To be perfectly honest, I don't have anything insightful to say, I don't have a funny story to tell, and I am not really sure why I felt like I wanted to write a blog right now. Perhaps I have done too much homework and my brain is fried. Perhaps I just want to escape from school, knowing I'm stuck here for another 2 and half hours. But, today was, and still is, odd. I woke up this morning, tired, cranky, and groggy. I wanted to just hit the snooze button and never wake up again. After a few moments (all right....a half hour) of waking up, I started on my homework. My mom calls me from the kitchen "Ashton!" I assume something is wrong. I so spring to life and jog down the hall and I hear "Are you seeing this?" I am confused then I look out the window and BAM! IT'S SNOWING! The dream of every student: a snow day. But it stopped snowing about a half hour later and there was no snow on my campus or at any homes near the campus...so, lovely! I still had to go to school. 

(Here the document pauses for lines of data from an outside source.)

theorem test_witness_InitBitIsSetByLoadsAndClearedByReset :
    (∃ t, step (loaded 1 4) = .next t ∧ (loaded 1 4).status.init = true ∧ (loaded 1 4).inputs.head? ≠ some .reset)
      ∧ (∃ t, step (State.reset.placeCommand 0x00000001#32) = .next t ∧ State.reset.status.init = false
        ∧ t.status.init = true)
      ∧ (∀ x, (loaded 1 4).Accepts .init ∧ (loaded 1 4).Accepts (.eks x) ∧ (loaded 73 31).Accepts (.bcrypt x))
      ∧ (∃ t, engineTurn ((flying .init).toPhase .finish) = .next t ∧ (flying .init).status.busy = true
        ∧ (flying .init).seq.cur = some .init ∧ t.status.busy = false) :=
  ⟨⟨_, rfl, rfl, by decide⟩, ⟨_, exec_eq .init State.reset, rfl, by decide⟩,
    fun _ => ⟨test_loaded_accepts_low _, test_loaded_accepts_low _, test_loaded_accepts_high _⟩, ⟨_, rfl, rfl, rfl, rfl⟩⟩

theorem test_witness_ResetAbandonsTheCommandInFlight :
    ∃ u, step { flying .init with inputs := [.reset] } = .next u ∧ (flying .init).status.busy = true
      ∧ u.status.busy = false ∧ u.status.done = false := ⟨_, rfl, rfl, rfl, rfl⟩

theorem test_witness_BusyAndDoneFollowTheCommand :
    (∃ t, step { loaded 1 4 with inputs := [.access (.write 0x004 4 1#32)] } = .next t ∧ t.status.busy = true)
      ∧ (∃ t, step (flying .nop) = .next t ∧ (flying .nop).status.busy = true ∧ t.status.busy = false
        ∧ (flying .nop).status.done = false ∧ t.status.done = true)
      ∧ (∃ t, step { flying .nop with inputs := [.reset] } = .next t ∧ t.status.busy = false)
      ∧ (∃ t, step (State.reset.placeCommand 0#32) = .next t ∧ State.reset.status.done = false ∧ t.status.done = true)
      ∧ (∃ t, step ((loaded 1 4).placeCommand 8#32) = .next t ∧ (loaded 1 4).status.done = true ∧ t.status.done = false)
      ∧ (∃ t, step { loaded 1 4 with inputs := [.access (.write 0x004 4 8#32)] } = .next t ∧ t.status.done = false)
      ∧ (∃ t, step { loaded 1 4 with inputs := [.reset] } = .next t ∧ t.status.done = false) :=
  ⟨⟨_, rfl, by decide⟩, ⟨_, rfl, rfl, rfl, rfl, rfl⟩, ⟨_, rfl, rfl⟩, ⟨_, exec_eq .nop State.reset, rfl, by decide⟩,
    ⟨_, rfl, rfl, rfl⟩, ⟨_, rfl, rfl⟩, ⟨_, rfl, rfl⟩⟩

theorem test_witness_OperandsAreStableInFlight :
    ∃ t, step (flying .init) = .next t ∧ (flying .init).status.busy = true ∧ t.status.busy = true
      ∧ (flying .init).seq.phase ≠ .enc := ⟨_, rfl, rfl, rfl, by decide⟩

theorem test_witness_BusyWritesAreDropped :
    (flying .nop).status.busy = true
      ∧ (∀ a ∈ [0x004, 0x00C, 0x010, 0x014, 0x018, 0x020, 0x068, 0x070, 0x07C], a % 4 = 0
        ∧ (a = 0x004 ∨ a = 0x00C ∨ a = 0x010 ∨ a = 0x014 ∨ a = 0x018 ∨ (0x020 ≤ a ∧ a < 0x06C) ∨ (0x070 ≤ a ∧ a < 0x080)))
      ∧ (∀ a ∈ [0x000, 0x008, 0x080, 0x094, 0x800, 0x844, 0x1000, 0x1FFC], a % 4 = 0 ∧ a < 0x2000
        ∧ (a = 0x000 ∨ a = 0x008 ∨ (0x080 ≤ a ∧ a < 0x098) ∨ (0x800 ≤ a ∧ a < 0x848) ∨ 0x1000 ≤ a))
      ∧ (∃ t, engineTurn (flying .nop) = .next t) ∧ (loaded 1 4).status.busy = false :=
  ⟨rfl, by decide, by decide, ⟨_, rfl⟩, rfl⟩

theorem test_witness_reservedOffset :
    ∀ a ∈ [0x01C, 0x06C, 0x098, 0x7FC, 0x848, 0xFFC], a % 4 = 0 ∧ a < 0x2000 ∧ reservedOffset a := by
  unfold reservedOffset
  decide

theorem test_witness_BusyReadsAreFreeButIdAndStatus :
    (flying .nop).status.busy = true
      ∧ (∀ a ∈ [0x00C, 0x018, 0x020, 0x068, 0x070, 0x07C, 0x080, 0x094, 0x800, 0x844, 0x1000, 0x1FFC], a % 4 = 0 ∧ a < 0x2000
        ∧ a ≠ 0x000 ∧ a ≠ 0x004 ∧ a ≠ 0x008 ∧ ¬reservedOffset a) := by
  unfold reservedOffset
  exact ⟨rfl, by decide⟩

/-- The hypotheses of IdleReadsReturnTheRegisters and IdleWritesStoreTheirRegister; the offsets are those of the two
witnesses above. -/
theorem test_witness_IdleAccesses : (loaded 1 4).status.busy = false ∧ State.reset.status.busy = false := ⟨rfl, rfl⟩

theorem test_witness_ByteBuffersAreBigEndian :
    (loaded 4 4).status.busy = false ∧ (loaded 4 4).unseen.digest = false ∧ 4 * 0 + 4 ≤ (loaded 4 4).keylen.toNat ∧ 4 * 17 + 4 ≤ (loaded 72 4).keylen.toNat
      ∧ (∀ w ∈ [0, 1, 2, 8], w ≠ 4) := by decide

theorem test_witness_RegisterMapIsOneToOne :
    Reg.id ≠ .reserved ∧ Reg.s 3 255 ≠ .reserved ∧ 0x1FFC % 4 = 0 ∧ 0x1FFC < 0x2000 ∧ ¬reservedOffset 0x1FFC := by
  unfold reservedOffset
  decide

theorem test_witness_AccessesOutsideTheInterfaceAreRefused :
    (1 ≠ 4 ∨ 0 % 4 ≠ 0) ∧ (4 ≠ 4 ∨ 0x00A % 4 ≠ 0) ∧ 0x2000 ≤ 0x2000 ∧ 0x1FFC % 4 = 0 ∧ 0x1FFC < 0x2000 := by decide

theorem test_witness_HostAccessesLeaveTheEnginesResults :
    (∃ t, hostAccess (.read 0x800 4) (flying .init) = .next t)
      ∧ (∃ t, hostAccess (.write 0x004 4 1#32) (flying .init) = .next t) ∧ (flying .init).status.busy = true
      ∧ (∀ v, Access.read 0x800 4 ≠ .write 0x004 4 v) := ⟨⟨_, rfl⟩, ⟨_, rfl⟩, rfl, by simp⟩

/-- A byte of 0x80 and one of 0x7F, at each step of a stream word. -/
theorem test_witness_StreamWordReadsCyclically :
    0 < [0x80#8].length
      ∧ (∀ t, t < 4 → 0x80#8 ≤ [0x80#8].getD ((0 + t) % [0x80#8].length) 0)
      ∧ (∀ t, t < 4 → [0x7F#8].getD ((0 + t) % [0x7F#8].length) 0 < 0x80#8)
      ∧ 8 * (4 - 1) ≤ 31 ∧ 8 * (4 - 3) ≤ 8 := by decide

theorem test_witness_KeyXorReadsSeventyTwoKeyBytes :
    [0#8] ≠ [] ∧ 72 ≤ (List.replicate 72 0#8).length ∧ 72 ≤ (List.replicate 73 0#8).length
      ∧ (List.replicate 72 0#8).length = 72 := by decide

/-- The hypotheses of the statements about fills: the first and the last block, and a salt of 16 bytes. -/
theorem test_witness_FillStatements (c : Cipher) : 0 < 521 ∧ 520 < 521 ∧ saltR160.toList.length = 16
    ∧ ∃ r, r = forUp (fillBlock true saltR160.toList) 0 ⟨c, 0#32, 0#32, 0⟩ := ⟨by decide, by decide, by decide, _, rfl⟩

theorem test_witness_SignExtensionNeedsAHighKeyByte :
    [0x00#8, 0x7F#8] ≠ [] ∧ ∀ b ∈ [0x00#8, 0x7F#8], b < 0x80#8 := by decide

So I go to school at around 10:40ish, my first class of the day starts at noon, so I have time to do homework. I sit in the library and read the skinniest 200 page book you will ever see in your life. I made a good dent in it before I went to eat lunch outside. It's still bitterly cold, but I wanted to be in silence. I grabbed my book and my peanut butter and jelly sandwich and started reading. Then out of nowhere, here comes a skipping friend to join me. She made my day. She was so full of life and joy today. Then a boy by the name of Daniel walked by. He's becoming a friend of mine, I have met him twice before. He was with a friend. He greets me, and then walks away. He comes back out in a short while and sits down next to me. His friend is still with him. I ask him how he's doing, he says fine. His friend chimes in and says "Daniel's got a girlfriend." Now this sounds like me. I have done that to my friends before. But I could tell he didn't like it. I defended him by saying I have only met him twice before. His friend still wouldn't let up. Then the time had come when I had to go to my class. My good friend and I parted ways while Daniel and his friend seemed to be stalking me. Why? I don't know. I do know that Daniel ran in front of me to get the door for me. Oh, how sweet. :) So I walk to the door to my classroom when lo and behold: IT'S CANCELED! Yeah, thanks for letting me know...

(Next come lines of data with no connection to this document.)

-- ==== Sys2Proof/Machine/Core.lean ====
section
/-! DEFINITION. The machine as the host sees it. -/

def Sys2Proof.core : Host.Core :=
  { State := Sys2Proof.Machine.State
    Fault := Sys2Proof.Machine.Fault
    Refusal := Sys2Proof.Machine.Refusal
    step := Sys2Proof.Machine.step
    reset := Sys2Proof.Machine.State.reset }
end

I then go back to my place in the library when I run into a friend of mine who is also in the class that was canceled. We sat next to each other and both worked on homework for two hours. I also run into a friend whom I haven't seen in almost 3 months. I go back to my computer and check my e-mail, then I realize that my teacher's Secretary sent me an e-mail telling me that class was canceled....my bad.

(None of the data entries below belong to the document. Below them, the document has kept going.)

/-- What a store of the n + 1 bytes `vs` at I can do. -/
theorem State.finishAccess_storeBytes_cases (s : State) (i : Instr) {vs : List Byte} {n : Nat} (hn : vs.length = n + 1) :
    (0xFFF < s.I.toNat + n ∧ s.finishAccess i (s.storeBytes (s.indexAddr 0) vs) =
      s.raise i .memoryOutOfBounds (some (max s.I.toNat 0x1000))) ∨
    (s.I.toNat + n ≤ 0xFFF ∧ ∃ m, s.finishAccess i (s.storeBytes (s.indexAddr 0) vs) = .next { s with mem := m } ∧
      (s.memWf → BlockStored s { s with mem := m } s.I.toNat vs)) := by
  rw [State.indexAddr, Nat.add_zero]
  obtain ⟨hfits, -⟩ | ⟨-, hlong, herr⟩ := State.storeBytes_cases vs s s.I.toNat
  · obtain ⟨m, hok, hblock⟩ := s.storeBytes_of_fits hfits
    have hfits := hfits.resolve_left (List.ne_nil_of_length_eq_add_one hn)
    exact .inr ⟨by omega, m, by rw [hok]; rfl, hblock⟩
  · exact .inl ⟨by omega, by rw [herr]; rfl⟩

/-- What a StoreBCD can do (R258). -/
theorem exec_storeBCD_cases (s : State) (ra : RegIdx) :
    (0xFFF < s.I.toNat + 2 ∧ exec (.storeBCD ra) s =
      s.raise (.storeBCD ra) .memoryOutOfBounds (some (max s.I.toNat 0x1000))) ∨
    (s.I.toNat + 2 ≤ 0xFFF ∧ ∃ m, exec (.storeBCD ra) s = .next { s with mem := m } ∧
      (s.memWf → BlockStored s { s with mem := m } s.I.toNat (bcdDigits (s.readReg ra)))) :=
  s.finishAccess_storeBytes_cases (.storeBCD ra) rfl

theorem State.regsUpTo_length (s : State) (n : Nat) : (s.regsUpTo n).length = n + 1 := by
  rw [State.regsUpTo, List.length_map, List.length_range]

theorem State.regsUpTo_getElem (s : State) (n k : Nat) (hk : k < (s.regsUpTo n).length) :
    (s.regsUpTo n)[k] = s.readReg (BitVec.ofNat 4 k) := by
  simp only [State.regsUpTo, List.getElem_map, List.getElem_range]

/-- What a StoreRegisters can do (R260). -/
theorem exec_storeRegisters_cases (s : State) (ra : RegIdx) :
    (0xFFF < s.I.toNat + ra.toNat ∧ exec (.storeRegisters ra) s =
      s.raise (.storeRegisters ra) .memoryOutOfBounds (some (max s.I.toNat 0x1000))) ∨
    (s.I.toNat + ra.toNat ≤ 0xFFF ∧ ∃ m, exec (.storeRegisters ra) s = .next { s with mem := m } ∧
      (s.memWf → BlockStored s { s with mem := m } s.I.toNat (s.regsUpTo ra.toNat))) :=
  s.finishAccess_storeBytes_cases (.storeRegisters ra) (s.regsUpTo_length ra.toNat)

/-- Both fields give the count the spec names: the registerB of every Fx65 is 6 (R262). -/
theorem loadCount_eq_lastLoaded (f : LoadCountField) (ra : RegIdx) : loadCount f ra = lastLoaded f ra := by
  cases f with
  | a => rfl
  | b =>
    rw [loadCount, lastLoaded, registerBOf_toNat, encode, wordXKK_toNat]
    simp only [BitVec.toNat_ofNat, BitVec.ofNat_eq_ofNat]
    omega

theorem lastLoaded_lt (f : LoadCountField) (ra : RegIdx) : lastLoaded f ra < 16 := by
  cases f with
  | a => exact ra.isLt
  | b => exact (by decide : 6 < 16)

/-- What a LoadRegisters can do (R262). -/
theorem exec_loadRegisters_cases (s : State) (ra : RegIdx) :
    (0xFFF < s.I.toNat + lastLoaded s.params.loadCountField ra ∧ exec (.loadRegisters ra) s =
      s.raise (.loadRegisters ra) .memoryOutOfBounds (some (max s.I.toNat 0x1000))) ∨
    (s.I.toNat + lastLoaded s.params.loadCountField ra ≤ 0xFFF ∧ ∃ x, exec (.loadRegisters ra) s = .next { s with x := x } ∧
      ∀ q : RegIdx, { s with x := x }.readReg q =
        if q.toNat ≤ lastLoaded s.params.loadCountField ra then s.readByte (s.I.toNat + q.toNat) else s.readReg q) := by
  have hexec : exec (.loadRegisters ra) s = execLoadRegisters ra s := rfl
  have hlt := lastLoaded_lt s.params.loadCountField ra
  rw [hexec, execLoadRegisters, loadCount_eq_lastLoaded, List.range_eq_range']
  generalize lastLoaded s.params.loadCountField ra = n at hlt ⊢
  obtain ⟨hfit, t, hok, ht, hread⟩ | ⟨-, hlong, herr⟩ := State.loadLoop_cases (n + 1) s 0 (by omega)
  · refine .inr ⟨by omega, t.x, by rw [hok, State.finishAccess, ← ht], fun q => ?_⟩
    rw [← ht, hread q]
    simp only [Nat.zero_le, true_and, Nat.zero_add, Nat.lt_succ_iff]
  · exact .inl ⟨by omega, by rw [herr]; rfl⟩

/-- Settles O47: with the last address in bounds the three digits are stored as one block. -/
theorem storeBCDStoresThreeDigits : Obligations.StoreBCDStoresThreeDigits := by
  intro s ra hwf hI
  obtain ⟨hout, -⟩ | ⟨-, m, hexec, hblock⟩ := exec_storeBCD_cases s ra
  · omega
  obtain ⟨hwf', inside, outside⟩ := hblock hwf
  have hv := (s.readReg ra).isLt
  refine ⟨decode_wordXKK_storeBCD ra, _, hexec, hwf', ?_, ?_, ?_, fun a ha => outside a ?_, .withMem s m⟩
  · rw [← Nat.add_zero s.I.toNat, inside 0 (by decide : 0 < 3)]
    exact Nat.mod_eq_of_lt (by omega)
  · rw [inside 1 (by decide : 1 < 3)]
    exact Nat.mod_eq_of_lt (by omega)
  · rw [inside 2 (by decide : 2 < 3)]
    exact Nat.mod_eq_of_lt (by omega)
  · rwa [show (bcdDigits (s.readReg ra)).length = 3 from rfl]

/-- Settles O48: with the last address in bounds x[0] to x[rA] are stored as one block. -/
theorem storeRegistersStoresUpToRA : Obligations.StoreRegistersStoresUpToRA := by
  intro s ra hwf hI
  obtain ⟨hout, -⟩ | ⟨-, m, hexec, hblock⟩ := exec_storeRegisters_cases s ra
  · omega
  obtain ⟨hwf', inside, outside⟩ := hblock hwf
  have hlen := s.regsUpTo_length ra.toNat
  refine ⟨decode_wordXKK_storeRegisters ra, _, hexec, hwf', fun q hq => ?_, fun a ha => outside a (by omega), .withMem s m⟩
  rw [inside q.toNat (by omega), State.regsUpTo_getElem, BitVec.ofNat_toNat, BitVec.setWidth_eq]

/-- Settles O49: with the last address in bounds the load cannot fault. -/
theorem loadRegistersLoadsUpToN : Obligations.LoadRegistersLoadsUpToN := by
  intro s ra hI
  obtain ⟨hout, -⟩ | ⟨-, x, hexec, hread⟩ := exec_loadRegisters_cases s ra
  · omega
  · exact ⟨decode_wordXKK_loadRegisters ra, _, hexec, hread, .withRegs s x⟩

end Sys2Proof.Machine
end

section
/-! Draw (47_draw.md R280 to R284): the sprite by cells, as the sprite unit counts them, is the sprite by columns and
rows. -/

namespace Sys2Proof.Machine

/-- The cell at column c of row r is hit exactly when the sprite puts a set bit there. -/
theorem State.spriteHits_eq_spriteBit (s : State) (ra rb : RegIdx) (n : Nibble) {r c : Nat} (hr : r < 32) (hc : c < 64) :
    s.spriteHits (s.startColumn ra) (s.startRow rb) 0 n.toNat (r * 64 + c) = s.spriteBit ra rb n r c := by
  have hdiv : (r * 64 + c) / 64 = r := by omega
  have hcol : r * 64 + c - (r * 64 + s.startColumn ra) = c - s.startColumn ra := by omega
  have hcovers : ((s.startRow rb + 0 ≤ r ∧ r < s.startRow rb + 0 + n.toNat ∧ r < 32) ∧
      (r * 64 + s.startColumn ra + 0 ≤ r * 64 + c ∧ r * 64 + c < r * 64 + s.startColumn ra + 8 ∧
        r * 64 + c < r * 64 + 64)) ↔
      (s.startRow rb ≤ r ∧ r < s.startRow rb + n.toNat ∧ s.startColumn ra ≤ c ∧ c < s.startColumn ra + 8) := by omega
  rw [State.spriteHits, rowHits, hdiv, hcol, ← Bool.and_assoc, ← Bool.decide_and, decide_eq_decide.mpr hcovers]
  rfl

/-- A collision on some cell is one on some cell of the screen. -/
theorem State.spriteCollides_iff (s : State) (ra rb : RegIdx) (n : Nibble) : s.spriteCollides ra rb n ↔
    ∃ j, s.spriteHits (s.startColumn ra) (s.startRow rb) 0 n.toNat j = true ∧ s.pixel j = true := by
  constructor
  · rintro ⟨r, c, hr, hc, hbit, hp⟩
    exact ⟨_, (s.spriteHits_eq_spriteBit ra rb n hr hc).trans hbit, hp⟩
  · rintro ⟨j, hhit, hp⟩
    have hr : j / 64 < 32 := by
      by_contra hge
      rw [s.pixel_of_ge j (by omega)] at hp
      exact Bool.false_ne_true hp
    have hj : j / 64 * 64 + j % 64 = j := by omega
    refine ⟨j / 64, j % 64, hr, by omega, ?_, by rwa [hj]⟩
    rw [← s.spriteHits_eq_spriteBit ra rb n hr (by omega), hj, hhit]

/-- A Draw of the sprite turns `s` into `t`: the cells it hits are inverted, and VF tells whether one of them was 1. -/
structure SpriteDrawn (ra rb : RegIdx) (n : Nibble) (s t : State) : Prop where
  pixel : ∀ j, t.pixel j = (s.pixel j ^^ s.spriteHits (s.startColumn ra) (s.startRow rb) 0 n.toNat j)
  regs : RegsUnchangedBut [vf] s t
  collided : s.spriteCollides ra rb n → t.readReg vf = 1#8
  missed : ¬ s.spriteCollides ra rb n → t.readReg vf = 0#8

/-- What a Draw can do (R281): fault at the first row on screen that is out of bounds, or draw the sprite. The reset of VF
before the rows is seen by neither the coordinates nor the rows (decision D13). -/
theorem exec_draw_cases (s : State) (ra rb : RegIdx) (n : Nibble) :
    (∃ d, FaultCondition (.draw ra rb n) s .memoryOutOfBounds d ∧
      exec (.draw ra rb n) s = s.raise (.draw ra rb n) .memoryOutOfBounds d) ∨
    ((∀ k, k < n.toNat → s.startRow rb + k < 32 → s.I.toNat + k ≤ 0xFFF) ∧
      ∃ fb x, exec (.draw ra rb n) s = .next { s with fb := fb, x := x } ∧
        SpriteDrawn ra rb n s { s with fb := fb, x := x }) := by
  have hexec : exec (.draw ra rb n) s = execDraw ra rb n s := rfl
  rw [hexec, execDraw, List.range_eq_range']
  obtain ⟨hin, t, hok, ht, hpixel, hregs, hhit, hmiss⟩ | ⟨k, -, hk, hscreen, hout, hfirst, herr⟩ :=
    State.drawRows_cases (s.startColumn ra) (s.startRow rb) n.toNat (s.writeReg vf 0x00#8) 0
  · have ht : t = { s with fb := t.fb, x := t.x } := ht
    refine .inr ⟨fun k hk => hin k (Nat.zero_le k) (by omega), t.fb, t.x, by rw [hok, State.finishAccess, ← ht], ?_⟩
    rw [← ht]
    refine ⟨hpixel, fun q hq => ?_, fun hc => hhit ((s.spriteCollides_iff ra rb n).mp hc),
      fun hc => (hmiss (mt (s.spriteCollides_iff ra rb n).mpr hc)).trans (s.readReg_writeReg_same vf _)⟩
    have hq : q ≠ vf := List.ne_of_not_mem_cons hq
    rw [hregs q hq, State.readReg_writeReg, if_neg hq]
  · exact .inl ⟨_, ⟨rfl, k, by omega, hscreen, hout, fun l => hfirst l (Nat.zero_le l), rfl⟩, by rw [herr]; rfl⟩

/-- Settles O50: with every row on screen in bounds the draw cannot fault, and the cells and the collision of the sprite
unit are those of the sprite by columns and rows. -/
theorem drawXorsTheClippedSprite : Obligations.DrawXorsTheClippedSprite := by
  intro s ra rb n hin
  refine ⟨decode_wordXYN_draw ra rb n, ?_⟩
  obtain ⟨d, ⟨-, k, hk, hscreen, hout, -, -⟩, -⟩ | ⟨-, fb, x, hexec, hdrawn⟩ := exec_draw_cases s ra rb n
  · exact absurd (hin k hk hscreen) (by omega)
  · refine ⟨_, hexec, fun r c hr hc => ?_, hdrawn.collided, hdrawn.missed, hdrawn.regs, .withRegsAndDisplay s x fb⟩
    rw [hdrawn.pixel, s.spriteHits_eq_spriteBit ra rb n hr hc]

end Sys2Proof.Machine
end

section
/-! What executing an instruction can do, said once for all of them (40_step_cycle.md R124; 60_exceptions.md R320): it
raises the fault whose condition holds, or it completes, and then changes only what the tables of writers name. -/

namespace Sys2Proof.Machine

/-- The parts of the state an instruction may change when it completes, the fetch's advance of the pc left out. -/
def partsWritten : Instr → List Part
  | .clearScreen _ => [.display]
  | .ret _ | .call _ => [.pc, .stack]
  | .noOp _ => []
  | .jump _ | .jumpWithOffset _ => [.pc]
  | .skipIfEqualImmediate _ _ | .skipIfNotEqualImmediate _ _ | .skipIfRegistersEqual _ _ _
  | .skipIfRegistersNotEqual _ _ _ | .skipIfKeyPressed _ | .skipIfKeyNotPressed _ => [.pc]
  | .setImmediate _ _ | .addImmediate _ _ | .set _ _ | .or _ _ | .and _ _ | .xor _ _ | .add _ _ | .subtractAB _ _
  | .subtractBA _ _ | .shiftRight _ _ | .shiftLeft _ _ | .readDelay _ | .loadRegisters _ => [.regs]
  | .getKey _ => [.regs, .pc]
  | .random _ _ => [.regs, .draws]
  | .draw _ _ _ => [.regs, .display]
  | .addIndex _ => [.regs, .index]
  | .setIndex _ | .setIndexGlyph _ => [.index]
  | .writeDelay _ => [.delay]
  | .writeSound _ => [.sound]
  | .storeBCD _ | .storeRegisters _ => [.memory]
  | .unrecognized0 _ | .unrecognized8 _ | .unrecognizedE _ | .unrecognizedF _ => []

/-- Instruction `i` completes from `s` in `t`: no row of the fault table applies, and what is not listed for `i` in the
tables of writers is unchanged. -/
structure Completes (i : Instr) (s t : State) : Prop where
  noFault : ∀ kind d, ¬ FaultCondition i s kind d
  parts : UnchangedBut (partsWritten i) s t
  regs : ∀ q, ¬ WritesReg s.params.loadCountField i q → t.readReg q = s.readReg q
  memWf : s.memWf → t.memWf
  bytes : s.memWf → ∀ a, ¬ StoresTo i s a → t.readByte a = s.readByte a

section Shapes
variable {i : Instr} {s : State} (noFault : ∀ kind d, ¬ FaultCondition i s kind d)
include noFault

/-- An instruction that writes neither registers nor memory completes when its parts do. -/
theorem Completes.of_parts {t : State} (parts : UnchangedBut (partsWritten i) s t) (hregs : .regs ∉ partsWritten i)
    (hmem : t.mem = s.mem) (hparams : t.params = s.params) : Completes i s t where
  noFault := noFault
  parts := parts
  regs q _ := parts .regs hregs q
  memWf h := by rwa [State.memWf, hmem, hparams]
  bytes _ a _ := by rw [State.readByte, hmem, hparams]; rfl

I ask my friend if she knows how to set up an advisor appointment. She says I can e-mail them and she shows me how. AWESOME! Now I can get that done...right? WRONG! I filled out the form, hit send.....and the little spinning loading circle of death spun for God knows how long. Then a screen pops up that says "Sever Error." What in cheese puffs is that supposed to mean?! So I try again, this time the spinning circle of death spun for, no lie, 10 MINUTES! I had to log off and go to my next class so I didn't get a chance to e-mail my advisor. ....lame.
I go to my next class that was full of misunderstandings. Now, don't get me wrong, I like my teacher as a friend...but as a teacher...well, sometimes (and this happens to me all the time, hence why I don't want to be a teacher) there's a miscommunication with a question that is asked. So we spent at least half of the class time arguing with the teacher, trying to make him understand what the question was. Me? I stayed out of it and doodled for the duration of the class period.
So, today seems normal to those who don't have my life, but to me, the only word I can use to describe it is odd. Because it was good in some parts, bad in some parts, and in some parts I had mixed feelings. Tomorrow it's supposed to snow here....Thursday too. I wonder what tomorrow will be like.